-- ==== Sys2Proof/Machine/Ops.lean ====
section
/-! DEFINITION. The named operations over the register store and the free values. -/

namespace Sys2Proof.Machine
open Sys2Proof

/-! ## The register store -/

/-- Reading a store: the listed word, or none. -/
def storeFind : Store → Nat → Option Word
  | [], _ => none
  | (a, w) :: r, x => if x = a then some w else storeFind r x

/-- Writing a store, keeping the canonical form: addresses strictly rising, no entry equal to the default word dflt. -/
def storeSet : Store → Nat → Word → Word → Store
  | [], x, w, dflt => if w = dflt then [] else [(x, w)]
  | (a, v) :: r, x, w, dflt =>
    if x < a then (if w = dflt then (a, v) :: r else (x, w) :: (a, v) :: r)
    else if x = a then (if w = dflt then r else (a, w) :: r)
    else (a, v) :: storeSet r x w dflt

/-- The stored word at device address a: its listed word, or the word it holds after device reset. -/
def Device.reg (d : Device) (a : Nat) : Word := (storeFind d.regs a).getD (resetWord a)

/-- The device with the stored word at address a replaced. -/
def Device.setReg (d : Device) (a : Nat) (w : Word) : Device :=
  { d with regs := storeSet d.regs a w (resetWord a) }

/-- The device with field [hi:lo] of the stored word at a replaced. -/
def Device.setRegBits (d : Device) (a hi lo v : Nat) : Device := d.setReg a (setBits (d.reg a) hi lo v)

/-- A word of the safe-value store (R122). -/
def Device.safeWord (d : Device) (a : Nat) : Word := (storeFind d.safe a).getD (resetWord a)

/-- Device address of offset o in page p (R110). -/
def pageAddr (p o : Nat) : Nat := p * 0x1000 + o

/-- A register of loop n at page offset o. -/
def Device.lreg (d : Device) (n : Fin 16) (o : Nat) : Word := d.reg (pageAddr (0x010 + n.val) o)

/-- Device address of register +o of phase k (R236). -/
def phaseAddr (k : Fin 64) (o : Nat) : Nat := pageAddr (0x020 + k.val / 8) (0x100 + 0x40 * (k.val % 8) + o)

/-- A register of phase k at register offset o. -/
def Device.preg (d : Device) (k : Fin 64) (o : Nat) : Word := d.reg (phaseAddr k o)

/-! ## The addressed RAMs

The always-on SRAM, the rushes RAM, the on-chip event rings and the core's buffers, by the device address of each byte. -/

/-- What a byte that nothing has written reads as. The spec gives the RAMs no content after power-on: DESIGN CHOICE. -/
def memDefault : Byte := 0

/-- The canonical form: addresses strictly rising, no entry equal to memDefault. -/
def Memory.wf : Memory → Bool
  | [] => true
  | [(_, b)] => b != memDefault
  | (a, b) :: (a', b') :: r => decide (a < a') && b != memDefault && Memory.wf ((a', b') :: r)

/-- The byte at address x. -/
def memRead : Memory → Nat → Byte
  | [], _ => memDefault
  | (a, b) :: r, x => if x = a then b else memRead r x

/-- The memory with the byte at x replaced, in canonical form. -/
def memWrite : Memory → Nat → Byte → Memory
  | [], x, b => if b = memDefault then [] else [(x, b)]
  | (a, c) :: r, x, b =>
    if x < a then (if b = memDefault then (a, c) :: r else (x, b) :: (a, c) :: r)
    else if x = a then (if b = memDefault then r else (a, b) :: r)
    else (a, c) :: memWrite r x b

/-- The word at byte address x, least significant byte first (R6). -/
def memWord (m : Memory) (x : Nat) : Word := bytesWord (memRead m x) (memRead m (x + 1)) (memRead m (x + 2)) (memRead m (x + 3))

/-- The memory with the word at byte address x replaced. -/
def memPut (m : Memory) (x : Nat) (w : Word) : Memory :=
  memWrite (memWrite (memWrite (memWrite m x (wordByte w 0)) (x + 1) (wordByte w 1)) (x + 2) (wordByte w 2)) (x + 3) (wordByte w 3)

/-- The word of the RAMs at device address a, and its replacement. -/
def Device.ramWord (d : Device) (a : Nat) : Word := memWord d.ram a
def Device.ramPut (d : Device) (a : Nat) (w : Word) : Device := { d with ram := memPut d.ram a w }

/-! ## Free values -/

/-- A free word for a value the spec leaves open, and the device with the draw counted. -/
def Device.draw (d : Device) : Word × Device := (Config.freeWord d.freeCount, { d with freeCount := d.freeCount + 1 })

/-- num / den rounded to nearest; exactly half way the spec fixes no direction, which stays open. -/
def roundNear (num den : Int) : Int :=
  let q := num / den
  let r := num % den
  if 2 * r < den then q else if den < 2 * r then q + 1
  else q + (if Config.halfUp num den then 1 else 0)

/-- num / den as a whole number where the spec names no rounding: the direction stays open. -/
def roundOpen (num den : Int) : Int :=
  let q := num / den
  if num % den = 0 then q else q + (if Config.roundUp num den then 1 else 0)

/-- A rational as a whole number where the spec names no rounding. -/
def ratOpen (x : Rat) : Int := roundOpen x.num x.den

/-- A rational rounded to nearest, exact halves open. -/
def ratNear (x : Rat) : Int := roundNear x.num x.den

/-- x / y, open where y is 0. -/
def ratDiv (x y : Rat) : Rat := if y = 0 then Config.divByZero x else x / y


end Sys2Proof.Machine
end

##############################

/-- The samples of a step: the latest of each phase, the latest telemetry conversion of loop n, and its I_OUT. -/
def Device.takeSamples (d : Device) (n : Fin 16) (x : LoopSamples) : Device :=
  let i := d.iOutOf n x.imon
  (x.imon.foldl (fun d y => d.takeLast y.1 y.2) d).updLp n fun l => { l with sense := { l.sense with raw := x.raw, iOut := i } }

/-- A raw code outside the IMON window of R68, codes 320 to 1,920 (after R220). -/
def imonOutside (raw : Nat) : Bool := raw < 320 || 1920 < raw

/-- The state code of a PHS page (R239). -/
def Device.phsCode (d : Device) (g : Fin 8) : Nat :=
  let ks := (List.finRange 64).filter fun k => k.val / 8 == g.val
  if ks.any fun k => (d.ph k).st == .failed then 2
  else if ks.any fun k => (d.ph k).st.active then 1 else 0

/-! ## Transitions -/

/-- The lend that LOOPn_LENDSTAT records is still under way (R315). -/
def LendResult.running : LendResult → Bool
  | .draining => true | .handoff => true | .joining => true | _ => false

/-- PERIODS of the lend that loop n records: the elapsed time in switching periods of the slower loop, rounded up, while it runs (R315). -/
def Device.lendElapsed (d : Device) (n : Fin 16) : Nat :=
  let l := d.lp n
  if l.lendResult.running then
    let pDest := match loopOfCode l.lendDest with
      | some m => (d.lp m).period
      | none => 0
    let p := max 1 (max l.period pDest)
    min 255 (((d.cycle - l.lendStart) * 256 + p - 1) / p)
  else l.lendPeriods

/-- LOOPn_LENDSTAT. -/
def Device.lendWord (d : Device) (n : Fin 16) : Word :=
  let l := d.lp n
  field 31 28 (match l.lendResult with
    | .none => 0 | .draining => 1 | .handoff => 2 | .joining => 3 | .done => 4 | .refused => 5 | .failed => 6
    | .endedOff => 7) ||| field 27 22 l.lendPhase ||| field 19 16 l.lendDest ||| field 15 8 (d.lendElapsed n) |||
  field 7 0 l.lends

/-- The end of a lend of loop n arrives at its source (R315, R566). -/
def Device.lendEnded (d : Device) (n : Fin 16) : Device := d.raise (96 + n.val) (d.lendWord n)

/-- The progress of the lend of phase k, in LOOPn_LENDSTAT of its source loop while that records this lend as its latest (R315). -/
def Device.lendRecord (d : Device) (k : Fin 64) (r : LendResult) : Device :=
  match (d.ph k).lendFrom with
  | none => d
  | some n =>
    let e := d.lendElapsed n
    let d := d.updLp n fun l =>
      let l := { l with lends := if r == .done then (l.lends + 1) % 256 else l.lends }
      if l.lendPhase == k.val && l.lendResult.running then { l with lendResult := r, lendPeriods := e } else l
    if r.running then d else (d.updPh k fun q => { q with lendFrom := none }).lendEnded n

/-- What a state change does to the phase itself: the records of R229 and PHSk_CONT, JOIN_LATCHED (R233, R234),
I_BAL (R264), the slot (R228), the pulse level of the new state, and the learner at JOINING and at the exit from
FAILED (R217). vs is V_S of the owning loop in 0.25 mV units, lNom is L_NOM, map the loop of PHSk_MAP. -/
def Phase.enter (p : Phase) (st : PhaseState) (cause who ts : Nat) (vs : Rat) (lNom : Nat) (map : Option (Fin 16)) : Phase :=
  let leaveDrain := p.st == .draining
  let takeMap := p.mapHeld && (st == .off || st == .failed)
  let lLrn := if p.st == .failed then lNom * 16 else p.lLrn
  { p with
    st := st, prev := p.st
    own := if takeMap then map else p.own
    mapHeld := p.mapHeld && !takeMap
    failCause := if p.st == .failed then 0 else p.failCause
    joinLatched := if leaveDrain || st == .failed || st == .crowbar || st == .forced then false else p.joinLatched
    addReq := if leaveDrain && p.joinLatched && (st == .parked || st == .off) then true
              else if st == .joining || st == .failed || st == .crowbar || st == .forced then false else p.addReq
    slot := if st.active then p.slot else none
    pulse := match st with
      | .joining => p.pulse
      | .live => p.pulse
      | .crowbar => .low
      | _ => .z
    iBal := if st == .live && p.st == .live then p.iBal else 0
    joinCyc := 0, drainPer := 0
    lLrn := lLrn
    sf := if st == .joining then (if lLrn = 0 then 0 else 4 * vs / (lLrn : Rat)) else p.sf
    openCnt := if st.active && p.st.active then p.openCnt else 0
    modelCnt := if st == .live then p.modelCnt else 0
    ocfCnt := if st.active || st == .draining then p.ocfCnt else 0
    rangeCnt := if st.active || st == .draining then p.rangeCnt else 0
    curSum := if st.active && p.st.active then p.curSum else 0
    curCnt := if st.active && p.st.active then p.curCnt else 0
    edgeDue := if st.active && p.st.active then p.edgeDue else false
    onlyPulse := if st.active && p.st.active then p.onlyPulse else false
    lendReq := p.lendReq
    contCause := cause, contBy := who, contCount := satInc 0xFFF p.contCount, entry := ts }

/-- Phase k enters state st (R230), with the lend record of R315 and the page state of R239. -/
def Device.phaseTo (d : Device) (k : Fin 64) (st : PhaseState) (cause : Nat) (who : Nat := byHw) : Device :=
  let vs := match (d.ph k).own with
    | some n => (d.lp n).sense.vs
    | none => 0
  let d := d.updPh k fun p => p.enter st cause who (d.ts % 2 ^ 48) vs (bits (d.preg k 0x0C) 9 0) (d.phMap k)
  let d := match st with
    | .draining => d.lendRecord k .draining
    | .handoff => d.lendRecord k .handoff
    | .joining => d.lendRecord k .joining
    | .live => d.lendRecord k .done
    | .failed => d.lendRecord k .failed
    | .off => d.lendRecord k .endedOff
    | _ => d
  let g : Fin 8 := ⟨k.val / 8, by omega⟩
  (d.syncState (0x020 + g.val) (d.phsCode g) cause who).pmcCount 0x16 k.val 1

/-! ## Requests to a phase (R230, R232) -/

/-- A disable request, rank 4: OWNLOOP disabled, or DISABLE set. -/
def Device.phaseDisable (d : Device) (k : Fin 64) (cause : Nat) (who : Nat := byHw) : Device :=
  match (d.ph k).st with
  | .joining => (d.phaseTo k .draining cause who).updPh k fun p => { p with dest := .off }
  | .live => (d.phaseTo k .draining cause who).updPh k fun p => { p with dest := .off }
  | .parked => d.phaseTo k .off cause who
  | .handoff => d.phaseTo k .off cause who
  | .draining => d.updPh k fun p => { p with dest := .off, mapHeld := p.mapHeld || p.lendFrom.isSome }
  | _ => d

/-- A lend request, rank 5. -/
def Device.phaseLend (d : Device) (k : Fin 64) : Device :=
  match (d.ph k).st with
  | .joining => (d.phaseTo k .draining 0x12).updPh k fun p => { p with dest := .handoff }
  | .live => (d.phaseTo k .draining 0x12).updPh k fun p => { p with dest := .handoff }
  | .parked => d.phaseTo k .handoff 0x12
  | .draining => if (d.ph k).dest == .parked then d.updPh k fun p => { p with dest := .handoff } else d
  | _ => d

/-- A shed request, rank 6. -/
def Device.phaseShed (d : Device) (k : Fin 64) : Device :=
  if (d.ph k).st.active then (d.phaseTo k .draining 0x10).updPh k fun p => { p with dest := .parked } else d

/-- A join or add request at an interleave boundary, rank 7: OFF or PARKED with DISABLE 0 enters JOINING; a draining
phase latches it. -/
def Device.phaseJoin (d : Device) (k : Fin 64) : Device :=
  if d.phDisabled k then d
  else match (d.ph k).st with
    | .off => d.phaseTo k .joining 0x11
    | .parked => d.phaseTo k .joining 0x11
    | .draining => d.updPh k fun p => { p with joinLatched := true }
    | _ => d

##############################

• [Your objective] Please copy out each line of the material that holds the string "false".

• [Task solution]
  | .draining => true | .handoff => true | .joining => true | _ => false
    joinLatched := if leaveDrain || st == .failed || st == .crowbar || st == .forced then false else p.joinLatched
              else if st == .joining || st == .failed || st == .crowbar || st == .forced then false else p.addReq
    edgeDue := if st.active && p.st.active then p.edgeDue else false
    onlyPulse := if st.active && p.st.active then p.onlyPulse else false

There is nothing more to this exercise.